Improvement mechanisms: Cost-benefit analyses are widely practiced by engineers and managers in the software industry, although relatively few materials are shared in papers or online, e.g., (Zimmermann 2019); often since such analyses have sensitive information about companies. Similar to the topics of Value-based software engineering (VBSE) (Biffl et al. 2006) and SE economics (Boehm 1984), there seems to be a need for value-based SE research, i.e., the value (cost-effectiveness) of any proposed SE approach should be assessed. Some recent empirical studies have started to report cost-benefit analyses of the proposed SE approaches, e.g., in (Jolly et al. 2012), cost/benefit drivers of automated testing for a specific project and context were identified and quantitatively measured. Once more and more SE papers conduct quantitatively the cost-benefit analyses of the proposed approaches, practitioners could more objectively assess the applicability of the research.

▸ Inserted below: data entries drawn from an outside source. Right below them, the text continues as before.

-- ==== Sys2Proof/Machine/Regs.lean ====
section
/-! DEFINITION. The register map: every control register of the spec (R24 and the register tables of each chapter), its
offset, its fields and their types and reset values. A reset value that a strap or a fuse gives (SEQ_CTRL.SPLIT, PWR_STRAP,
GAL_RPRn, PWR_HVn, SEC_KEYS, SEC_LCS, DBG levels) or a table of the text gives (ROAD_TIDn, ROAD_RTr_n) is 0 here and is
written by the reset of its block. The names R.BLOCK_REG and R.BLOCK_REG_FIELD are the spec's names; an index follows. -/

namespace Sys2Proof.Machine

/-- The registers of the SYS window, in offset order. -/
def sysRegs : List RegDesc :=
  [⟨0x100, [(4, 4)], [⟨3, 0, .rw, 0⟩]⟩,
   ⟨0x110, [], [⟨3, 1, .rw, 0⟩, ⟨0, 0, .ro, 1⟩]⟩,
   ⟨0x118, [(4, 3)], [⟨31, 1, .rw, 67108864⟩]⟩]

/-- The registers of the PWR window, in offset order. -/
def pwrRegs : List RegDesc :=
  [⟨0x0, [], [⟨15, 0, .ro, 0⟩]⟩,
   ⟨0x4, [], [⟨31, 31, .w1c, 0⟩, ⟨30, 30, .w1c, 0⟩]⟩,
   ⟨0x10, [], [⟨24, 8, .rw, 0⟩, ⟨5, 0, .rw, 0⟩]⟩,
   ⟨0x14, [], [⟨31, 31, .w1c, 0⟩, ⟨24, 8, .ro, 0⟩, ⟨5, 0, .ro, 0⟩]⟩,
   ⟨0x18, [], [⟨24, 8, .ro, 0⟩, ⟨5, 0, .ro, 0⟩]⟩,
   ⟨0x1C, [], [⟨24, 8, .w1c, 0⟩, ⟨6, 0, .w1c, 0⟩]⟩,
   ⟨0x80, [], [⟨2, 0, .st, 4⟩]⟩,
   ⟨0x100, [(4, 17)], [⟨31, 31, .ro, 0⟩, ⟨30, 24, .ro, 8⟩, ⟨22, 16, .ro, 0⟩, ⟨14, 8, .st, 8⟩, ⟨6, 0, .st, 0⟩]⟩,
   ⟨0x200, [], [⟨31, 31, .wo, 0⟩, ⟨3, 0, .rw, 0⟩]⟩,
   ⟨0x204, [], [⟨31, 31, .ro, 0⟩, ⟨30, 30, .w1c, 0⟩, ⟨27, 24, .ro, 0⟩, ⟨15, 12, .ro, 1⟩, ⟨11, 8, .ro, 0⟩, ⟨3, 0, .ro, 1⟩]⟩,
   ⟨0x208, [], [⟨13, 12, .ro, 0⟩, ⟨11, 11, .ro, 0⟩, ⟨10, 9, .ro, 0⟩, ⟨8, 8, .ro, 0⟩, ⟨7, 5, .ro, 0⟩, ⟨4, 2, .ro, 0⟩, ⟨1, 0, .ro, 0⟩]⟩,
   ⟨0x20C, [], [⟨31, 31, .w1c, 1⟩, ⟨30, 30, .w1c, 0⟩, ⟨29, 29, .w1c, 0⟩, ⟨28, 28, .w1c, 0⟩, ⟨27, 27, .w1c, 0⟩, ⟨26, 26, .w1c, 0⟩, ⟨8, 8, .w1c, 0⟩, ⟨3, 0, .ro, 0⟩]⟩] ++
  [⟨0x210, [], [⟨31, 31, .wo, 0⟩]⟩,
   ⟨0x214, [], [⟨31, 31, .w1s, 0⟩, ⟨15, 0, .rw, 1000⟩]⟩,
   ⟨0x218, [], [⟨15, 0, .wo, 0⟩]⟩,
   ⟨0x21C, [], [⟨31, 31, .rw, 0⟩, ⟨30, 30, .rw, 0⟩, ⟨29, 29, .rw, 0⟩, ⟨15, 0, .rw, 0⟩]⟩,
   ⟨0x220, [], [⟨31, 1, .rw, 67108864⟩]⟩,
   ⟨0x224, [], [⟨31, 31, .wo, 0⟩, ⟨24, 3, .rw, 0⟩]⟩,
   ⟨0x240, [], [⟨31, 31, .w1c, 0⟩, ⟨15, 8, .ro, 0⟩, ⟨4, 0, .w1c, 0⟩]⟩,
   ⟨0x244, [], [⟨4, 0, .lk, 0⟩]⟩,
   ⟨0x250, [], [⟨31, 31, .w1c, 0⟩, ⟨30, 30, .w1c, 0⟩, ⟨20, 16, .ro, 0⟩, ⟨15, 0, .rw, 0⟩]⟩]

/-- The registers of the CLK window, in offset order. -/
def clkRegs : List RegDesc :=
  [⟨0x0, [(8, 4)], [⟨31, 31, .st, 0⟩, ⟨13, 12, .st, 0⟩, ⟨11, 9, .st, 0⟩, ⟨8, 0, .st, 0⟩]⟩,
   ⟨0x4, [(8, 4)], [⟨15, 0, .st, 0⟩]⟩,
   ⟨0x20, [], [⟨1, 1, .st, 0⟩, ⟨0, 0, .st, 0⟩]⟩,
   ⟨0x24, [], [⟨6, 0, .st, 64⟩]⟩,
   ⟨0x40, [], [⟨31, 31, .wo, 0⟩, ⟨30, 30, .ro, 0⟩, ⟨29, 29, .w1c, 0⟩, ⟨28, 24, .rw, 0⟩, ⟨23, 22, .rw, 0⟩, ⟨19, 0, .rw, 0⟩]⟩,
   ⟨0x44, [], [⟨31, 0, .ro, 0⟩]⟩,
   ⟨0x48, [], [⟨31, 31, .ro, 0⟩, ⟨30, 30, .ro, 0⟩, ⟨29, 29, .w1c, 0⟩, ⟨7, 4, .w1c, 0⟩, ⟨3, 0, .ro, 0⟩]⟩]

/-- The registers of the SEC window, in offset order. -/
def secRegs : List RegDesc :=
  [⟨0x0, [], [⟨31, 31, .ro, 0⟩, ⟨30, 30, .w1c, 0⟩, ⟨29, 29, .ro, 0⟩, ⟨13, 8, .ro, 0⟩, ⟨2, 0, .ro, 0⟩]⟩,
   ⟨0x4, [], [⟨23, 16, .ro, 0⟩, ⟨15, 8, .ro, 0⟩, ⟨7, 0, .ro, 0⟩]⟩,
   ⟨0x10, [], [⟨7, 0, .st, 0⟩]⟩,
   ⟨0x14, [], [⟨31, 31, .ro, 0⟩, ⟨30, 30, .ro, 0⟩, ⟨15, 8, .ro, 0⟩, ⟨6, 0, .ro, 0⟩]⟩,
   ⟨0x20, [(4, 8)], [⟨31, 0, .ro, 0⟩]⟩]

/-- The registers of the EVC window, in offset order. -/
def evcRegs : List RegDesc :=
  [⟨0x40, [], [⟨31, 31, .rw, 0⟩, ⟨2, 0, .rw, 0⟩]⟩,
   ⟨0x44, [], [⟨31, 16, .rw, 0⟩, ⟨15, 0, .rw, 0⟩]⟩,
   ⟨0x100, [(16, 4)], [⟨31, 31, .ro, 0⟩, ⟨27, 24, .ro, 0⟩, ⟨7, 0, .ro, 0⟩]⟩,
   ⟨0x104, [(16, 5)], [⟨7, 0, .wo, 0⟩]⟩,
   ⟨0x108, [(16, 4)], [⟨31, 31, .ro, 0⟩, ⟨27, 24, .ro, 0⟩, ⟨7, 0, .ro, 0⟩]⟩,
   ⟨0x200, [(4, 8)], [⟨31, 0, .w1c, 0⟩]⟩,
   ⟨0x220, [(4, 8)], [⟨31, 0, .wo, 0⟩]⟩,
   ⟨0x240, [(4, 8)], [⟨31, 0, .ro, 0⟩]⟩,
   ⟨0x304, [(4, 15)], [⟨31, 31, .rw, 0⟩, ⟨23, 16, .rw, 1⟩, ⟨15, 0, .rw, 0⟩]⟩,
   ⟨0x1000, [(4, 256)], [⟨31, 31, .rw, 0⟩, ⟨30, 30, .rw, 0⟩, ⟨29, 24, .rw, 0⟩, ⟨23, 20, .rw, 0⟩, ⟨19, 16, .rw, 0⟩, ⟨15, 8, .rw, 0⟩, ⟨4, 0, .rw, 0⟩]⟩]

/-- The registers of the ROAD window, in offset order. -/
def roadRegs : List RegDesc :=
  [⟨0x0, [], [⟨31, 24, .rw, 50⟩, ⟨15, 0, .rw, 200⟩]⟩,
   ⟨0x4, [], [⟨7, 0, .rw, 16⟩]⟩,
   ⟨0x8, [], [⟨31, 0, .rw, 0⟩]⟩,
   ⟨0x10, [], [⟨14, 0, .ro, 0⟩]⟩,
   ⟨0x14, [], [⟨31, 0, .rw, 0⟩]⟩,
   ⟨0x18, [], [⟨31, 31, .ro, 0⟩, ⟨15, 0, .ro, 0⟩]⟩,
   ⟨0x20, [(4, 2)], [⟨31, 0, .w1c, 0⟩]⟩,
   ⟨0x28, [], [⟨5, 0, .wo, 0⟩]⟩,
   ⟨0x2C, [], [⟨31, 0, .rw, 0⟩]⟩,
   ⟨0x30, [], [⟨7, 0, .ro, 0⟩]⟩,
   ⟨0x100, [(16, 4)], [⟨31, 31, .rw, 0⟩, ⟨30, 30, .rw, 0⟩, ⟨29, 26, .rw, 0⟩, ⟨25, 24, .rw, 0⟩, ⟨23, 20, .rw, 0⟩, ⟨19, 19, .rw, 0⟩, ⟨15, 10, .rw, 0⟩, ⟨9, 0, .rw, 0⟩]⟩,
   ⟨0x104, [(16, 4)], [⟨31, 0, .rw, 0⟩]⟩] ++
  [⟨0x108, [(16, 4)], [⟨31, 0, .rw, 0⟩]⟩,
   ⟨0x200, [(4, 64)], [⟨27, 16, .st, 0⟩, ⟨12, 0, .st, 0⟩]⟩,
   ⟨0x300, [(4, 64)], [⟨31, 31, .rw, 0⟩, ⟨30, 28, .ro, 0⟩, ⟨22, 16, .ro, 0⟩, ⟨15, 8, .rw, 0⟩, ⟨7, 0, .rw, 0⟩]⟩,
   ⟨0x1000, [(256, 10), (4, 64)], [⟨4, 4, .st, 0⟩, ⟨3, 0, .st, 0⟩]⟩,
   ⟨0x2000, [(4, 1024)], [⟨31, 0, .ro, 0⟩]⟩]

/-- The registers of the SEQ window, in offset order. -/
def seqRegs : List RegDesc :=
  [⟨0x0, [], [⟨15, 8, .rw, 16⟩, ⟨1, 0, .st, 0⟩]⟩,
   ⟨0x40, [], [⟨17, 16, .st, 0⟩, ⟨15, 14, .st, 0⟩, ⟨13, 12, .st, 0⟩, ⟨11, 10, .st, 0⟩, ⟨9, 8, .st, 0⟩, ⟨7, 6, .st, 0⟩, ⟨5, 4, .st, 0⟩, ⟨3, 2, .st, 0⟩, ⟨1, 0, .st, 0⟩]⟩,
   ⟨0x50, [], [⟨15, 0, .rw, 256⟩]⟩,
   ⟨0x54, [], [⟨19, 16, .rw, 0⟩, ⟨15, 12, .rw, 0⟩, ⟨11, 8, .rw, 0⟩, ⟨7, 4, .rw, 0⟩, ⟨3, 0, .rw, 0⟩]⟩,
   ⟨0x60, [(4, 4)], [⟨31, 31, .w1c, 0⟩, ⟨30, 26, .ro, 0⟩, ⟨25, 16, .rw, 0⟩, ⟨12, 0, .ro, 0⟩]⟩,
   ⟨0x70, [(4, 4)], [⟨7, 7, .ro, 0⟩, ⟨6, 5, .ro, 0⟩, ⟨4, 4, .ro, 0⟩, ⟨3, 0, .ro, 0⟩]⟩,
   ⟨0x200, [(4, 4)], [⟨31, 31, .w1c, 0⟩, ⟨30, 24, .ro, 0⟩, ⟨23, 16, .ro, 0⟩, ⟨15, 11, .ro, 0⟩, ⟨10, 9, .ro, 0⟩]⟩,
   ⟨0x220, [(4, 4)], [⟨31, 31, .rw, 0⟩, ⟨28, 16, .rw, 0⟩, ⟨9, 9, .rw, 0⟩, ⟨7, 4, .rw, 12⟩, ⟨3, 3, .rw, 0⟩, ⟨2, 2, .rw, 0⟩, ⟨1, 0, .rw, 0⟩]⟩,
   ⟨0x230, [(4, 4)], [⟨31, 31, .w1c, 0⟩, ⟨30, 24, .ro, 0⟩, ⟨0, 0, .w1c, 0⟩]⟩,
   ⟨0x300, [(4, 16)], [⟨31, 31, .st, 0⟩, ⟨27, 27, .st, 0⟩, ⟨26, 26, .st, 0⟩, ⟨25, 25, .st, 0⟩, ⟨24, 24, .st, 0⟩, ⟨23, 23, .st, 0⟩, ⟨22, 22, .st, 0⟩, ⟨21, 21, .st, 0⟩, ⟨8, 0, .st, 0⟩]⟩,
   ⟨0x340, [], [⟨15, 0, .ro, 0⟩]⟩,
   ⟨0x400, [(4, 32)], [⟨31, 31, .st, 0⟩, ⟨28, 16, .st, 0⟩, ⟨8, 0, .st, 0⟩]⟩] ++
  [⟨0x480, [], [⟨31, 3, .rw, 0⟩]⟩,
   ⟨0x484, [], [⟨1, 1, .rw, 0⟩, ⟨0, 0, .wo, 0⟩]⟩,
   ⟨0x488, [], [⟨31, 31, .ro, 0⟩, ⟨30, 30, .w1c, 0⟩, ⟨29, 29, .w1c, 0⟩, ⟨27, 24, .ro, 0⟩, ⟨9, 0, .ro, 0⟩]⟩,
   ⟨0x500, [(32, 4)], [⟨31, 0, .st, 0⟩]⟩,
   ⟨0x504, [(32, 4)], [⟨31, 0, .st, 0⟩]⟩,
   ⟨0x508, [(32, 4)], [⟨15, 0, .st, 4096⟩]⟩,
   ⟨0x50C, [(32, 4)], [⟨31, 31, .st, 0⟩, ⟨29, 24, .st, 0⟩, ⟨12, 0, .st, 0⟩]⟩,
   ⟨0x510, [(32, 4)], [⟨12, 0, .st, 0⟩]⟩,
   ⟨0x580, [(4, 4)], [⟨31, 31, .ro, 0⟩, ⟨30, 30, .w1c, 0⟩, ⟨24, 16, .ro, 0⟩, ⟨13, 0, .ro, 0⟩]⟩,
   ⟨0x590, [(4, 4)], [⟨31, 0, .ro, 0⟩]⟩,
   ⟨0x5A0, [(4, 4)], [⟨31, 31, .ro, 0⟩, ⟨30, 30, .ro, 0⟩, ⟨29, 29, .ro, 0⟩, ⟨15, 0, .ro, 0⟩]⟩,
   ⟨0x5B0, [(4, 4)], [⟨31, 0, .ro, 0⟩]⟩] ++
  [⟨0x5C0, [(4, 4)], [⟨31, 0, .ro, 0⟩]⟩,
   ⟨0x600, [], [⟨31, 16, .rw, 1000⟩, ⟨14, 12, .rw, 3⟩, ⟨11, 8, .rw, 4⟩, ⟨3, 3, .rw, 0⟩, ⟨2, 2, .rw, 1⟩, ⟨1, 1, .st, 0⟩, ⟨0, 0, .rw, 1⟩]⟩,
   ⟨0x604, [], [⟨31, 0, .st, 0⟩]⟩,
   ⟨0x608, [], [⟨24, 16, .st, 0⟩, ⟨8, 0, .st, 0⟩]⟩,
   ⟨0x610, [], [⟨31, 31, .st, 0⟩, ⟨3, 0, .st, 0⟩]⟩,
   ⟨0x614, [], [⟨31, 31, .ro, 0⟩, ⟨30, 30, .w1c, 0⟩, ⟨29, 28, .ro, 0⟩, ⟨27, 24, .ro, 0⟩, ⟨23, 23, .ro, 0⟩, ⟨15, 0, .rw, 0⟩]⟩,
   ⟨0x640, [(4, 16)], [⟨11, 0, .st, 0⟩]⟩,
   ⟨0x680, [], [⟨31, 31, .wo, 0⟩, ⟨30, 30, .ro, 0⟩, ⟨29, 29, .w1c, 0⟩, ⟨28, 28, .w1c, 0⟩, ⟨27, 27, .w1c, 0⟩, ⟨26, 24, .ro, 0⟩, ⟨9, 8, .rw, 0⟩, ⟨3, 0, .rw, 0⟩]⟩,
   ⟨0x800, [(128, 4), (4, 19)], [⟨31, 0, .ro, 0⟩]⟩,
   ⟨0x1000, [(256, 4), (8, 32)], [⟨31, 31, .ro, 0⟩, ⟨20, 15, .ro, 0⟩, ⟨13, 13, .ro, 0⟩, ⟨12, 0, .ro, 0⟩]⟩,
   ⟨0x1004, [(256, 4), (8, 32)], [⟨12, 0, .ro, 0⟩]⟩]

/-- The registers of a HALLn window, in offset order. -/
def hallRegs : List RegDesc :=
  [⟨0x100, [], [⟨31, 31, .ro, 0⟩, ⟨30, 24, .ro, 0⟩, ⟨23, 23, .ro, 0⟩, ⟨22, 16, .ro, 0⟩, ⟨15, 15, .ro, 0⟩, ⟨14, 8, .ro, 0⟩, ⟨7, 7, .ro, 0⟩, ⟨6, 0, .ro, 0⟩]⟩,
   ⟨0x104, [], [⟨31, 31, .st, 0⟩, ⟨30, 24, .st, 0⟩, ⟨23, 23, .st, 0⟩, ⟨22, 16, .st, 0⟩, ⟨15, 15, .st, 0⟩, ⟨14, 8, .st, 0⟩, ⟨7, 7, .st, 0⟩, ⟨6, 0, .st, 0⟩]⟩,
   ⟨0x110, [], [⟨15, 15, .rw, 0⟩, ⟨14, 8, .rw, 0⟩, ⟨0, 0, .rw, 1⟩]⟩,
   ⟨0x114, [], [⟨31, 20, .rw, 0⟩, ⟨19, 4, .rw, 0⟩, ⟨0, 0, .w1c, 0⟩]⟩,
   ⟨0x118, [], [⟨31, 19, .ro, 0⟩, ⟨18, 13, .ro, 0⟩, ⟨12, 6, .ro, 0⟩, ⟨5, 4, .ro, 0⟩, ⟨0, 0, .ro, 0⟩]⟩,
   ⟨0x120, [], [⟨31, 31, .w1c, 0⟩, ⟨30, 28, .ro, 0⟩, ⟨27, 27, .ro, 0⟩, ⟨26, 20, .ro, 0⟩, ⟨19, 14, .ro, 0⟩, ⟨12, 0, .ro, 0⟩]⟩,
   ⟨0x130, [], [⟨31, 31, .w1c, 0⟩, ⟨30, 29, .ro, 0⟩, ⟨22, 16, .rw, 0⟩, ⟨6, 0, .ro, 0⟩]⟩,
   ⟨0x140, [(4, 5)], [⟨31, 0, .rw, 0⟩]⟩,
   ⟨0x180, [(4, 4)], [⟨31, 31, .ro, 0⟩, ⟨30, 28, .ro, 0⟩, ⟨27, 21, .ro, 0⟩, ⟨20, 0, .ro, 0⟩]⟩,
   ⟨0x190, [], [⟨31, 31, .ro, 0⟩, ⟨30, 30, .ro, 0⟩, ⟨29, 29, .w1c, 0⟩, ⟨22, 16, .ro, 0⟩, ⟨2, 0, .ro, 0⟩]⟩,
   ⟨0x400, [(4, 76)], [⟨15, 0, .rw, 0⟩]⟩]

/-- The registers of the STAIR window, in offset order. -/
def stairRegs : List RegDesc :=
  [⟨0x0, [], [⟨15, 0, .rw, 100⟩]⟩,
   ⟨0x100, [(32, 8)], [⟨31, 31, .st, 0⟩, ⟨30, 29, .st, 0⟩, ⟨28, 28, .st, 0⟩, ⟨27, 27, .st, 0⟩, ⟨26, 24, .st, 0⟩, ⟨23, 23, .st, 0⟩, ⟨22, 22, .st, 0⟩]⟩,
   ⟨0x104, [(32, 8)], [⟨24, 6, .st, 0⟩]⟩,
   ⟨0x108, [(32, 8)], [⟨28, 16, .st, 0⟩, ⟨12, 0, .st, 0⟩]⟩,
   ⟨0x10C, [(32, 8)], [⟨23, 0, .ro, 0⟩]⟩,
   ⟨0x110, [(32, 8)], [⟨23, 0, .ro, 0⟩]⟩,
   ⟨0x114, [(32, 8)], [⟨23, 0, .rw, 0⟩]⟩,
   ⟨0x118, [(32, 8)], [⟨31, 31, .w1c, 0⟩, ⟨30, 30, .w1c, 0⟩, ⟨29, 29, .ro, 0⟩]⟩,
   ⟨0x11C, [(32, 8)], [⟨23, 0, .ro, 0⟩]⟩]

/-- The registers of the GAL window, in offset order. -/
def galRegs : List RegDesc :=
  [⟨0x0, [], [⟨7, 0, .rw, 16⟩]⟩,
   ⟨0x4, [], [⟨31, 0, .rw, 0⟩]⟩,
   ⟨0x10, [], [⟨31, 20, .rw, 0⟩, ⟨19, 0, .rw, 0⟩]⟩,
   ⟨0x14, [], [⟨31, 31, .w1c, 0⟩, ⟨30, 30, .ro, 0⟩, ⟨21, 0, .ro, 0⟩]⟩,
   ⟨0x40, [], [⟨31, 31, .st, 0⟩, ⟨23, 16, .st, 0⟩, ⟨15, 14, .st, 0⟩, ⟨13, 8, .st, 8⟩, ⟨7, 0, .st, 0⟩]⟩,
   ⟨0x44, [], [⟨17, 0, .st, 0⟩]⟩,
   ⟨0x48, [], [⟨12, 0, .st, 0⟩]⟩,
   ⟨0x50, [], [⟨31, 24, .rw, 0⟩, ⟨23, 23, .w1c, 0⟩, ⟨15, 0, .ro, 0⟩]⟩,
   ⟨0x54, [], [⟨31, 31, .ro, 0⟩, ⟨23, 0, .ro, 0⟩]⟩,
   ⟨0x80, [], [⟨31, 31, .wo, 0⟩, ⟨30, 30, .ro, 0⟩, ⟨29, 29, .ro, 0⟩, ⟨28, 28, .w1c, 0⟩, ⟨27, 24, .ro, 0⟩]⟩,
   ⟨0xC0, [], [⟨31, 31, .wo, 0⟩, ⟨30, 30, .ro, 0⟩, ⟨29, 29, .w1c, 0⟩, ⟨28, 28, .w1c, 0⟩, ⟨27, 27, .w1c, 0⟩, ⟨25, 24, .rw, 0⟩, ⟨23, 23, .rw, 0⟩, ⟨17, 16, .rw, 0⟩, ⟨15, 0, .ro, 0⟩]⟩,
   ⟨0xC4, [], [⟨31, 31, .ro, 0⟩, ⟨30, 26, .ro, 0⟩, ⟨25, 14, .ro, 0⟩, ⟨13, 9, .ro, 0⟩, ⟨8, 8, .ro, 0⟩, ⟨6, 0, .ro, 0⟩]⟩] ++
  [⟨0x200, [(16, 8)], [⟨31, 0, .rw, 0⟩]⟩,
   ⟨0x204, [(16, 8)], [⟨31, 0, .rw, 0⟩]⟩,
   ⟨0x208, [(16, 8)], [⟨15, 8, .rw, 0⟩, ⟨7, 0, .rw, 0⟩]⟩,
   ⟨0x20C, [(16, 8)], [⟨31, 31, .wo, 0⟩, ⟨30, 30, .ro, 0⟩, ⟨29, 29, .w1c, 0⟩, ⟨28, 28, .w1c, 0⟩, ⟨27, 27, .rw, 0⟩, ⟨26, 23, .ro, 0⟩, ⟨22, 0, .rw, 0⟩]⟩,
   ⟨0x400, [(4, 320)], [⟨31, 31, .lk, 0⟩, ⟨30, 30, .ro, 0⟩, ⟨29, 29, .ro, 0⟩, ⟨11, 0, .lk, 0⟩]⟩]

5.1.6 Other improvements involving researchers

Six sources mentioned other improvement ideas for researchers. For example, S18 suggested to “disseminate work more widely” (referring to publications in industrial venues).

S19 suggested to “Keep on moving, i.e., do not stay in your cozy SE corner”. S37 argued that “SE courses need to present more research. Show off the cool things we invent and discover!”. S54 suggested to “consider presenting ideas [in SE papers] as patterns and anti-patterns”.

5.2 Changes in the academic system

Eight sources mentioned improvement suggestions related to the global academic system. For example, S3 advocated for “real world benefits and customer focus over h-indices and acceptance rates”. S6 and S9 advocated for “better reward systems” in academia.

S8 believed that academia “should give more freedom of exploration to younger researchers”. S38 suggested that “hiring and promotion committees must emphasize and reward evidence of impact on engineering practice”. S29 argued along the same lines. S48 suggested that academia should provide resources to support industry collaborations.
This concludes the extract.